You specialized in great supporting roles, but not in the limelight. Do you have an appetite for more, can be an accomplished professional actor with a career in the background?

It depends on what kind of person you are. There are those who would give their life to have a starring role, even if they have to deliver the world's dumbest dialogue. I'd rather have a smaller role, with dialogue which I'm proud of, as in the case of the Sideways or Rabbit Hole.
Do you have time to search for these delectable actor roles, working non-stop in Grey's Anatomy?

I still have two years left in my contract and I enjoy the time I spend in the series. Over the past year and a half working on it for me was more rewarding than ever stirred the seven years since I am working on Grey's Anatomy. I believe that the work is as an actor on a  TV series is undervalued.
Let's be honest: not everyone can play on television. Almost every actor will play three days here, a month there, not everyone knows how to work the character for years. For this you need talent and a great deck of spiritual and physical resilience. Television writers scenarios have years to fondle a scenario - they are the brightest people in the film business who can respond within a few hours walking continuously on a minefield in the form of all the bosses and TV producers.
Anyway, I do not think I'm losing so much not being in a movie. Things that interest me: emotionally intense roles, the story of loss, alienation, sadness are becoming increasingly rare in contemporary cinema.

It's surprising what you say. Most of the actors admit that they treat TV more as a state of transition in their careers.
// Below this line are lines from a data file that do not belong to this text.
-- ==== Sys2Proof/Laws/Outputs.lean ====
section
/-!
SUPPORT. Outputs.lean: what following the outputs touches: sounders, the ALARM cycle, the commands in domain G, and reports.
-/

namespace Sys2Proof.Machine

theorem inner_of_bare {s t : State} (e : bare t = bare s) : inner t = inner s := by unfold inner; rw [e]
theorem inner_of_reports {s t : State} (e : sansReports t = sansReports s) : inner t = inner s := inner_of_bare (bare_reports e)

/-- A field that none of the three writes. -/
theorem kept_of_inner {α : Type} (f : State → α) (h : ∀ s, f (inner s) = f s) {s t : State} (e : inner t = inner s) :
    f t = f s := by rw [← h t, e, h]

/-- A fold of steps that leave the remainder leaves it. -/
theorem inner_foldl {α : Type} {f : State → α → State} (h : ∀ s a, inner (f s a) = inner s) :
    ∀ (l : List α) (s : State), inner (l.foldl f s) = inner s
  | [], _ => rfl
  | a :: r, s => by rw [List.foldl_cons, inner_foldl h r, h]

@[simp] theorem inner_evtN (src n : Nat) (s : State) : inner (evtN src n s) = inner s := rfl
@[simp] theorem inner_evt (src : Nat) (s : State) : inner (evt src s) = inner s := rfl
@[simp] theorem inner_logAt (e c : Nat) (v : Word) (s : State) : inner (logAt e c v s) = inner s := inner_of_reports (by simp)
@[simp] theorem inner_logPush (c : Nat) (v : Word) (s : State) : inner (logPush c v s) = inner s := inner_of_reports (by simp)
@[simp] theorem inner_setIrq (b : Nat) (s : State) : inner (setIrq b s) = inner s := inner_of_reports (by simp)
@[simp] theorem inner_setLstat (b : Nat) (s : State) : inner (setLstat b s) = inner s := inner_of_reports (by simp)
@[simp] theorem inner_latchWake (c : Nat) (s : State) : inner (latchWake c s) = inner s := inner_of_reports (by simp)
@[simp] theorem inner_hubBcast (c : Nat) (s : State) : inner (hubBcast c s) = inner s := inner_of_reports (by simp)
@[simp] theorem inner_raiseCause (c src : Nat) (e : Bool) (s : State) : inner (raiseCause c src e s) = inner s :=
  inner_of_reports (by simp)
@[simp] theorem inner_dropCause (c src : Nat) (s : State) : inner (dropCause c src s) = inner s := inner_of_reports (by simp)
@[simp] theorem inner_setCause (c src : Nat) (p : Bool) (s : State) : inner (setCause c src p s) = inner s :=
  inner_of_reports (by simp)
@[simp] theorem inner_chirp (k : Nat) (p : Bool) (s : State) : inner (chirp k p s) = inner s := inner_of_reports (by simp)
@[simp] theorem inner_chirpMask (m : BitVec 4) (s : State) : inner (chirpMask m s) = inner s := inner_of_reports (by simp)
@[simp] theorem inner_gessoChirp (s : State) : inner (gessoChirp s) = inner s := inner_of_reports (by simp)
@[simp] theorem inner_noteSwitches (old s : State) : inner (noteSwitches old s) = inner s := inner_of_reports (by simp)
@[simp] theorem inner_tierChange (old s : State) : inner (tierChange old s) = inner s := inner_of_bare (tierChange_spec old s).1

@[simp] theorem inner_sounderFollow (k : Nat) (s : State) : inner (sounderFollow k s) = inner s := by
  unfold sounderFollow
  dsimp only
  split
  · split <;> rfl
  · split
    · split <;> rfl
    · rfl

theorem inner_cmdChanged (n : Nat) (s : State) : inner { s with safety := { s.safety with cmdChanged := n } } = inner s := rfl

/-- Following the outputs leaves everything but outputs. -/
@[simp] theorem inner_refreshOut (s : State) : inner (refreshOut s) = inner s := by
  unfold refreshOut
  extract_lets cmd g s1 s2 s3
  have h1 : inner s1 = inner s := rfl
  have h3 : inner s3 = inner s := by simp only [s3, s2, inner_noteSwitches, inner_sounderFollow, h1]
  split
  · exact h3
  · rw [inner_cmdChanged, h3]

theorem inner_proofPause {s : State} (h : s.proof.running = false) : proofPauseOnAlarm s = s := by
  unfold proofPauseOnAlarm; simp [h]

/-- What a Proof pause leaves: everything but the run's own work. -/
theorem proofPause_frame (s : State) : { proofPauseOnAlarm s with proof := s.proof } = s := by
  unfold proofPauseOnAlarm; split <;> rfl

end Sys2Proof.Machine
end

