-- ==== Sys2Proof/Laws/State.lean ====
section
/-!
SUPPORT. Laws/State.lean: for each named update of State, what it does to each field, one rewriting lemma per field.
-/

namespace Sys2Proof.Machine

variable (s : State)

/-! ### setPar: field `params` only -/

@[simp] theorem setPar_pending (a : Nat) (v : Word) : (setPar a v s).pending = s.pending := rfl
@[simp] theorem setPar_free (a : Nat) (v : Word) : (setPar a v s).free = s.free := rfl
@[simp] theorem setPar_mem (a : Nat) (v : Word) : (setPar a v s).mem = s.mem := rfl
@[simp] theorem setPar_params (a : Nat) (v : Word) :
    (setPar a v s).params = tblSet parReset s.params a v := rfl
@[simp] theorem setPar_gesso (a : Nat) (v : Word) : (setPar a v s).gesso = s.gesso := rfl
@[simp] theorem setPar_pads (a : Nat) (v : Word) : (setPar a v s).pads = s.pads := rfl
@[simp] theorem setPar_safety (a : Nat) (v : Word) : (setPar a v s).safety = s.safety := rfl
@[simp] theorem setPar_time (a : Nat) (v : Word) : (setPar a v s).time = s.time := rfl
@[simp] theorem setPar_canvas (a : Nat) (v : Word) : (setPar a v s).canvas = s.canvas := rfl
@[simp] theorem setPar_sys (a : Nat) (v : Word) : (setPar a v s).sys = s.sys := rfl
@[simp] theorem setPar_power (a : Nat) (v : Word) : (setPar a v s).power = s.power := rfl
@[simp] theorem setPar_host (a : Nat) (v : Word) : (setPar a v s).host = s.host := rfl
@[simp] theorem setPar_glaze (a : Nat) (v : Word) : (setPar a v s).glaze = s.glaze := rfl
@[simp] theorem setPar_zc (a : Nat) (v : Word) : (setPar a v s).zc = s.zc := rfl
@[simp] theorem setPar_bb (a : Nat) (v : Word) : (setPar a v s).bb = s.bb := rfl
@[simp] theorem setPar_clients (a : Nat) (v : Word) : (setPar a v s).clients = s.clients := rfl
@[simp] theorem setPar_evt (a : Nat) (v : Word) : (setPar a v s).evt = s.evt := rfl
@[simp] theorem setPar_conv (a : Nat) (v : Word) : (setPar a v s).conv = s.conv := rfl
@[simp] theorem setPar_loop (a : Nat) (v : Word) : (setPar a v s).loop = s.loop := rfl
@[simp] theorem setPar_drive (a : Nat) (v : Word) : (setPar a v s).drive = s.drive := rfl
@[simp] theorem setPar_fans (a : Nat) (v : Word) : (setPar a v s).fans = s.fans := rfl
@[simp] theorem setPar_store (a : Nat) (v : Word) : (setPar a v s).store = s.store := rfl
@[simp] theorem setPar_mirror (a : Nat) (v : Word) : (setPar a v s).mirror = s.mirror := rfl
@[simp] theorem setPar_field (a : Nat) (v : Word) : (setPar a v s).field = s.field := rfl
@[simp] theorem setPar_proof (a : Nat) (v : Word) : (setPar a v s).proof = s.proof := rfl
@[simp] theorem setPar_legacy (a : Nat) (v : Word) : (setPar a v s).legacy = s.legacy := rfl

/-! ### moveTo: field `time` only -/

@[simp] theorem moveTo_pending (e : Nat) : (moveTo s e).pending = s.pending := by
  unfold moveTo; split <;> (try split) <;> rfl
@[simp] theorem moveTo_free (e : Nat) : (moveTo s e).free = s.free := by
  unfold moveTo; split <;> (try split) <;> rfl
@[simp] theorem moveTo_mem (e : Nat) : (moveTo s e).mem = s.mem := by
  unfold moveTo; split <;> (try split) <;> rfl
@[simp] theorem moveTo_params (e : Nat) : (moveTo s e).params = s.params := by
  unfold moveTo; split <;> (try split) <;> rfl
@[simp] theorem moveTo_gesso (e : Nat) : (moveTo s e).gesso = s.gesso := by
  unfold moveTo; split <;> (try split) <;> rfl
@[simp] theorem moveTo_pads (e : Nat) : (moveTo s e).pads = s.pads := by
  unfold moveTo; split <;> (try split) <;> rfl
@[simp] theorem moveTo_safety (e : Nat) : (moveTo s e).safety = s.safety := by
  unfold moveTo; split <;> (try split) <;> rfl
@[simp] theorem moveTo_canvas (e : Nat) : (moveTo s e).canvas = s.canvas := by
  unfold moveTo; split <;> (try split) <;> rfl
@[simp] theorem moveTo_sys (e : Nat) : (moveTo s e).sys = s.sys := by
  unfold moveTo; split <;> (try split) <;> rfl
@[simp] theorem moveTo_power (e : Nat) : (moveTo s e).power = s.power := by
  unfold moveTo; split <;> (try split) <;> rfl
@[simp] theorem moveTo_host (e : Nat) : (moveTo s e).host = s.host := by
  unfold moveTo; split <;> (try split) <;> rfl
@[simp] theorem moveTo_glaze (e : Nat) : (moveTo s e).glaze = s.glaze := by
  unfold moveTo; split <;> (try split) <;> rfl
@[simp] theorem moveTo_zc (e : Nat) : (moveTo s e).zc = s.zc := by
  unfold moveTo; split <;> (try split) <;> rfl
@[simp] theorem moveTo_bb (e : Nat) : (moveTo s e).bb = s.bb := by
  unfold moveTo; split <;> (try split) <;> rfl
@[simp] theorem moveTo_clients (e : Nat) : (moveTo s e).clients = s.clients := by
  unfold moveTo; split <;> (try split) <;> rfl
@[simp] theorem moveTo_evt (e : Nat) : (moveTo s e).evt = s.evt := by
  unfold moveTo; split <;> (try split) <;> rfl
@[simp] theorem moveTo_conv (e : Nat) : (moveTo s e).conv = s.conv := by
  unfold moveTo; split <;> (try split) <;> rfl
@[simp] theorem moveTo_loop (e : Nat) : (moveTo s e).loop = s.loop := by
  unfold moveTo; split <;> (try split) <;> rfl
@[simp] theorem moveTo_drive (e : Nat) : (moveTo s e).drive = s.drive := by
  unfold moveTo; split <;> (try split) <;> rfl
@[simp] theorem moveTo_fans (e : Nat) : (moveTo s e).fans = s.fans := by
  unfold moveTo; split <;> (try split) <;> rfl
@[simp] theorem moveTo_store (e : Nat) : (moveTo s e).store = s.store := by
  unfold moveTo; split <;> (try split) <;> rfl
@[simp] theorem moveTo_mirror (e : Nat) : (moveTo s e).mirror = s.mirror := by
  unfold moveTo; split <;> (try split) <;> rfl
@[simp] theorem moveTo_field (e : Nat) : (moveTo s e).field = s.field := by
  unfold moveTo; split <;> (try split) <;> rfl
@[simp] theorem moveTo_proof (e : Nat) : (moveTo s e).proof = s.proof := by
  unfold moveTo; split <;> (try split) <;> rfl
@[simp] theorem moveTo_legacy (e : Nat) : (moveTo s e).legacy = s.legacy := by
  unfold moveTo; split <;> (try split) <;> rfl
/-- On the 40.000 MHz crystal, outside OFF, easel time moves by sub-ticks (R200, R1206). -/
theorem moveTo_x40 (e : Nat) (hp : s.power.st ≠ .off) (hs : s.time.source = .x40) :
    moveTo s e = { s with time := { s.time with easel := max e s.time.easel } } := by
  unfold moveTo; rw [if_neg hp, if_pos hs]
I also had such moments. At a certain stage in the production of Grey's Anatomy the pressure was so great, overwork so it gave me a hard time that I became ill very hard and my had only thought was: "I've got to stop." The second and third season to remember it as hell. I think a lot of people involved in the series felt similarly. What saved us was the writers' strike - we all rested and returned to work as  completely different people.
Interview by Magdalena Lankosz-Michalsk


If there are any Polish-speaking peeps out who'd like to make a correction to the translation, we'd love to hear from you. You can write in the comments or send us an e-mail (see contact details.)

1 comment :

Anonymous said...

I'm Polish and I don't see any mistakes but maybe I miss something. :D Great job!